WORK REQUEST: Go through the data below. List every line that holds the word "lifecycle".

DATA EXCERPTS:
-- ==== Sys2Proof/Proofs/FreezePasses.lean ====
section
/-! PROOFS. A pass that reads FREEZE asserted, whole (R136, R137, R140), the bus at an assertion (R159), and the assertion with
its pass (R50, R51, R141, R165, R167). -/

namespace Sys2Proof.Machine

open Sys2Proof.Safety

/-! ### A pass under FREEZE (R136) -/

/-- A record with the setpoint of a FREEZE pass. -/
def Site.zeroed (r : Site) : Site := { r with lastSetpoint := 0 }

/-- The sum of the measured power counts the sites that report, whatever their setpoints (R137). -/
theorem measuredSum_zeroed (rs : List Site) : measuredSum (rs.map Site.zeroed) = measuredSum rs := by
  rw [measuredSum, List.filter_map, List.map_map]
  rfl

theorem measuredSum_eq (rs : List Site) :
    measuredSum rs = ((rs.filter fun r => r.freshness ≠ .silent).map fun r => r.measured.getD 0).sum := by
  have reporting : Site.reporting = fun r => decide (r.freshness ≠ .silent) := by
    funext r
    simp [Site.reporting, bne, beq_eq_decide]
  rw [measuredSum, reporting]

/-- What a pass records that read FREEZE asserted: nothing dispatched, the whole target as shortfall (R136, R137). -/
def State.zeroRecord (s : State) (cause : PassCause) : Dispatcher :=
  ⟨nextSerial s.disp.passNumber, some cause, directionOf s.passTarget, s.passTarget, 0, 0, s.passTarget.natAbs,
    measuredSum s.roster, List.replicate 16 ⟨0, 0, false⟩, s.disp.passes + 1⟩

theorem branchLoadOf_zeroed (rs : List Site) : branchLoadOf (rs.map Site.zeroed) [] = fun _ => ⟨0, 0, false⟩ := by
  funext b
  have zeros : (sitesOf (rs.map Site.zeroed) b).map Site.lastSetpoint =
      List.replicate (sitesOf (rs.map Site.zeroed) b).length 0 := by
    refine List.map_eq_replicate_iff.2 fun x hx => ?_
    obtain ⟨r, -, rfl⟩ := List.mem_map.1 (List.mem_of_mem_filter hx)
    rfl
  simp [branchLoadOf, zeros]

section
variable {s : State} (freeze : s.freeze = true) (cause : PassCause)
include freeze

theorem setpointsWritten_of_freeze : s.setpointsWritten = s.roster.map Site.zeroed := by
  simp only [State.setpointsWritten, passAllocation_of_freeze freeze, wattsAt_zero, Int.natCast_zero, Int.mul_zero]
  rfl

theorem passRecord_of_freeze : s.passRecord cause (s.roster.map Site.zeroed) = s.zeroRecord cause := by
  have dispatched : ((s.roster.map Site.zeroed).map Site.lastSetpoint).sum = 0 := by
    simp [Site.zeroed, Function.comp_def]
  have branches : (List.range Config.branchCount).map (branchLoadOf (s.roster.map Site.zeroed) []) =
      List.replicate 16 ⟨0, 0, false⟩ := by
    rw [branchLoadOf_zeroed, List.map_const', List.length_range]
    rfl
  simp only [State.passRecord, passAllocation_of_freeze freeze, Allocation.zero, dispatched, branches]
  rfl

/-- A pass under FREEZE, whole: no branch is newly at its limit, so no cause is raised (R136 to R140). -/
theorem pass_of_freeze : s.pass cause = { s with
    roster := s.roster.map Site.zeroed
    disp := s.zeroRecord cause
    bus := s.bus.handOver (blocksOf (nextSerial s.disp.passNumber) (s.disp.passes + 1) true (s.roster.map Site.zeroed))
    journal := s.journal.accumulate ((s.zeroRecord cause).result cause true) } := by
  have quiet : newlySaturated s.disp.branches (s.zeroRecord cause).branches = false := by
    rw [newlySaturated, List.any_eq_false]
    intro x hx
    simp [List.eq_of_mem_replicate (List.of_mem_zip hx).2]
  simp only [State.pass, setpointsWritten_of_freeze freeze, passRecord_of_freeze freeze, quiet, State.raiseIf, freeze]
  rfl

end

/-! ### The bus at an assertion (R159) -/

/-- The bus after an assertion that ends no frame of a draining bus: the block in transmission and the older blocks go. -/
def Bus.frozen (b : Bus) : Bus :=
  { b with
    queue := b.queue.filter fun x => x.freeze = true
    frame := (match b.frame with
      | .block _ => .idle
      | x => x) }

/-- The bus drains and a block is in transmission, which an assertion aborts into DISABLED (R149, R159). -/
def Bus.cut (b : Bus) : Prop := b.state = .draining ∧ ∃ x, b.frame = .block x

section
variable {s : State}

theorem freezeBus_of_cut (h : s.bus.cut) :
    s.freezeBus = { s with bus := s.bus.disabled, roster := s.roster.filter fun r => r.lifecycle ≠ .leaving } := by
  obtain ⟨draining, x, block⟩ := h
  simp only [State.freezeBus, block]
  refine (endFrame_draining ?_).trans (enterDisabled_eq _)
  exact draining

theorem freezeBus_of_not_cut (h : ¬s.bus.cut) : s.freezeBus = { s with bus := s.bus.frozen } := by
  cases frame : s.bus.frame with
  | block x =>
    simp only [State.freezeBus, Bus.frozen, frame]
    refine (endFrame_not_draining ?_).trans (by simp)
    exact fun draining => h ⟨draining, x, frame⟩
  | idle | poll a i ph => simp [State.freezeBus, Bus.frozen, frame]

end

section
variable {b : Bus} {blocks : List Block}

theorem handOver_cut : (b.handOver blocks).cut ↔ b.cut := by
  unfold Bus.handOver
  split <;> exact Iff.rfl

/-- The blocks of a pass that read FREEZE asserted are none of those an assertion discards (R159). -/
theorem frozen_handOver (zero : ∀ x ∈ blocks, x.freeze = true) : b.frozen.handOver blocks = (b.handOver blocks).frozen := by
  have all_kept : (blocks.filter fun x => x.freeze = true) = blocks :=
    List.filter_eq_self.2 fun x hx => decide_eq_true (zero x hx)
  by_cases carried : b.state.carriesBlocks = true ∧ blocks ≠ []
  · obtain ⟨carries, any⟩ := carried
    rw [handOver_carried carries any, handOver_carried (b := b.frozen) carries any]
    simp only [Bus.frozen, all_kept]
  · exact (if_neg (by exact carried)).trans (congrArg Bus.frozen (if_neg carried)).symm

end

/-! ### The two orders of an assertion (R141) -/

/-- Where no site is LEAVING in a bus that carries no blocks, the bus and the dispatcher may take an assertion in either
order (R141, log 13). -/
theorem freezeBus_pass_comm {s : State} (law : LeavingLaw s) (freeze : s.freeze = true) :
    s.freezeBus.pass .freeze = (s.pass .freeze).freezeBus := by
  by_cases cut : s.bus.cut
  · have none_leaving (r : Site) (hr : r ∈ s.roster) : decide (r.lifecycle ≠ .leaving) = true := by
      refine decide_eq_true fun leaving => ?_
      have carries := law r hr ((isLeaving_iff r).2 leaving)
      rw [cut.1] at carries
      cases carries
    have all_stay : (s.roster.filter fun r => r.lifecycle ≠ .leaving) = s.roster := List.filter_eq_self.2 none_leaving
    have zeroed_stay : ((s.roster.map Site.zeroed).filter fun r => r.lifecycle ≠ .leaving) = s.roster.map Site.zeroed := by
      rw [List.filter_map]
      exact congrArg (List.map Site.zeroed) all_stay
    have silent : s.bus.state.carriesBlocks = false := by rw [cut.1]; rfl
    rw [freezeBus_of_cut cut, all_stay, pass_of_freeze freeze, pass_of_freeze (by exact freeze),
      handOver_silent silent, handOver_silent (b := s.bus.disabled) rfl, freezeBus_of_cut (by exact cut), zeroed_stay]
    rfl
  · have not_cut (blocks : List Block) : ¬(s.bus.handOver blocks).cut := fun after => cut (handOver_cut.1 after)
    rw [freezeBus_of_not_cut cut, pass_of_freeze freeze, pass_of_freeze (by exact freeze),
      freezeBus_of_not_cut (by exact not_cut _), frozen_handOver fun x hx => (mem_blocksOf hx).2.2.1]
    rfl

/-! ### An assertion, whole (R50, R51, R141, R165, R167) -/

/-- What an assertion and its pass make of an OPEN episode (R165, R167). -/
def Episode.frozen (goal delivered : Int) (e : Episode) : Episode :=
  { e with
    peakDelivered := max e.peakDelivered (max 0 (e.direction.signed delivered)).toNat
    maxShortfall := if goal = 0 then e.maxShortfall else some (max (e.maxShortfall.getD 0) goal.natAbs)
    flags := { e.flags with freeze := true } }

theorem accumulate_flagFreeze (j : Journal) (n : Serial) (goal delivered : Int) :
    j.flagFreeze.accumulate ⟨n, .freeze, true, goal, 0, goal.natAbs, delivered⟩ =
      { j with records := j.records.map fun e => if e.state = .isOpen then e.frozen goal delivered else e } := by
  have flagged (e : Episode) (figure : Int) :
      ({ e with flags := { e.flags with freeze := true } } : Episode).accumulate figure
        ⟨n, .freeze, true, goal, 0, goal.natAbs, delivered⟩ = e.frozen goal delivered := by
    have positive : (max 0 (e.direction.signed delivered)).toNat = (e.direction.signed delivered).toNat := by omega
    by_cases none : goal = 0 <;> simp [Episode.accumulate, Episode.frozen, positive, none]
  simp only [Journal.accumulate, Journal.flagFreeze, Journal.mapOpen, List.map_map]
  refine congrArg (fun rs => { j with records := rs }) (List.map_congr_left fun e _ => ?_)
  by_cases opened : e.state = .isOpen
  · have before : e.opened = true := beq_iff_eq.2 opened
    have after : Episode.opened { e with flags := { e.flags with freeze := true } } = true := before
    simp only [Function.comp_apply, before, Bool.and_true, if_true, after, flagged, if_pos opened]
  · simp [Episode.opened, opened]

/-- The state after an assertion whose bus part leaves the bus `b` and the records `rs`. -/
def State.frozenWith (s : State) (b : Bus) (rs : List Site) : State :=
  { s with
    freeze := true
    roster := rs.map Site.zeroed
    disp := ({ s with roster := rs } : State).zeroRecord .freeze
    bus := b.handOver (blocksOf (nextSerial s.disp.passNumber) (s.disp.passes + 1) true (rs.map Site.zeroed))
    journal := { s.journal with records := s.journal.records.map fun e =>
      if e.state = .isOpen then e.frozen s.passTarget (measuredSum rs) else e }
    linkS := s.linkS.raise .freeze
    linkN := s.linkN.raise .freeze }

section
variable {s : State}

theorem assertFreeze_of_cut (h : s.bus.cut) : s.assertFreeze =
    s.frozenWith s.bus.disabled (s.roster.filter fun r => r.lifecycle ≠ .leaving) := by
  rw [State.assertFreeze, freezeBus_of_cut (by exact h), pass_of_freeze (by rfl), State.frozenWith,
    ← accumulate_flagFreeze _ (nextSerial s.disp.passNumber)]
  rfl

theorem assertFreeze_of_not_cut (h : ¬s.bus.cut) : s.assertFreeze = s.frozenWith s.bus.frozen s.roster := by
  rw [State.assertFreeze, freezeBus_of_not_cut (by exact h), pass_of_freeze (by rfl), State.frozenWith,
    ← accumulate_flagFreeze _ (nextSerial s.disp.passNumber)]
  rfl

end

/-! ### What an assertion leaves, part by part -/

section
variable (s : State) (b : Bus) (rs : List Site)

/-- What the pass of an assertion records: the whole target as shortfall, and the sites that report counted over the
roster it leaves (R136, R137). -/
theorem disp_frozenWith : (s.frozenWith b rs).disp = ⟨nextSerial s.disp.passNumber, some .freeze,
    directionOf s.passTarget, s.passTarget, 0, 0, s.passTarget.natAbs, measuredSum (s.frozenWith b rs).roster,
    List.replicate 16 ⟨0, 0, false⟩, s.disp.passes + 1⟩ := by
  rw [State.frozenWith, measuredSum_zeroed]
  rfl

theorem journal_frozenWith : (s.frozenWith b rs).journal = { s.journal with
    records := s.journal.records.map fun e =>
      if e.state = .isOpen then e.frozen s.passTarget (measuredSum (s.frozenWith b rs).roster) else e } := by
  rw [State.frozenWith, measuredSum_zeroed]

theorem frozenWith_frame : s.frozenWith b rs = { s with
    freeze := true, roster := (s.frozenWith b rs).roster, disp := (s.frozenWith b rs).disp
    bus := (s.frozenWith b rs).bus, journal := (s.frozenWith b rs).journal
    linkS := s.linkS.raise .freeze, linkN := s.linkN.raise .freeze } := rfl

/-- Where the bus carries no blocks, or no site stands, the pass hands none over (R139, R156). -/
theorem bus_frozenWith_silent (h : rs = [] ∨ b.state.carriesBlocks = false) : (s.frozenWith b rs).bus = b := by
  rcases h with rfl | silent
  · exact handOver_nil
  · exact handOver_silent silent

/-- Where the bus carries blocks, the zero blocks of the pass stand in the queue (R139, R156). -/
theorem queue_frozenWith (carries : b.state.carriesBlocks = true) (any : rs ≠ []) : (s.frozenWith b rs).bus.queue =
    blocksOf (nextSerial s.disp.passNumber) (s.disp.passes + 1) true (rs.map Site.zeroed) := by
  refine congrArg Bus.queue (handOver_carried carries fun none => any ?_)
  exact List.map_eq_nil_iff.1 (blocksOf_eq_nil_iff.1 none)

theorem handOver_rest (blocks : List Block) : { b.handOver blocks with queue := [] } = { b with queue := [] } := by
  unfold Bus.handOver
  split <;> rfl

end

theorem assertFreeze_cases (s : State) : ∃ b rs, s.assertFreeze = s.frozenWith b rs := by
  by_cases cut : s.bus.cut
  · exact ⟨_, _, assertFreeze_of_cut cut⟩
  · exact ⟨_, _, assertFreeze_of_not_cut cut⟩

/-- The zero entries of the records, in roster order (R136, R139). -/
theorem blocksOf_zeroed_entries (k : Serial) (n : Nat) (rs : List Site) :
    (blocksOf k n true (rs.map Site.zeroed)).flatMap Block.entries =
      rs.map fun r => ⟨r.address, 0, decide (r.lifecycle = .leaving)⟩ := by
  have leaving (r : Site) : r.isLeaving = decide (r.lifecycle = .leaving) := by
    rw [Bool.eq_iff_iff, isLeaving_iff, decide_eq_true_iff]
  rw [blocksOf_entries, List.map_map]
  exact List.map_congr_left fun r _ => by rw [← leaving]; rfl

end Sys2Proof.Machine
end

RESPONSE BELOW:
    s.freezeBus = { s with bus := s.bus.disabled, roster := s.roster.filter fun r => r.lifecycle ≠ .leaving } := by
  · have none_leaving (r : Site) (hr : r ∈ s.roster) : decide (r.lifecycle ≠ .leaving) = true := by
    have all_stay : (s.roster.filter fun r => r.lifecycle ≠ .leaving) = s.roster := List.filter_eq_self.2 none_leaving
    have zeroed_stay : ((s.roster.map Site.zeroed).filter fun r => r.lifecycle ≠ .leaving) = s.roster.map Site.zeroed := by
    s.frozenWith s.bus.disabled (s.roster.filter fun r => r.lifecycle ≠ .leaving) := by
      rs.map fun r => ⟨r.address, 0, decide (r.lifecycle = .leaving)⟩ := by
  have leaving (r : Site) : r.isLeaving = decide (r.lifecycle = .leaving) := by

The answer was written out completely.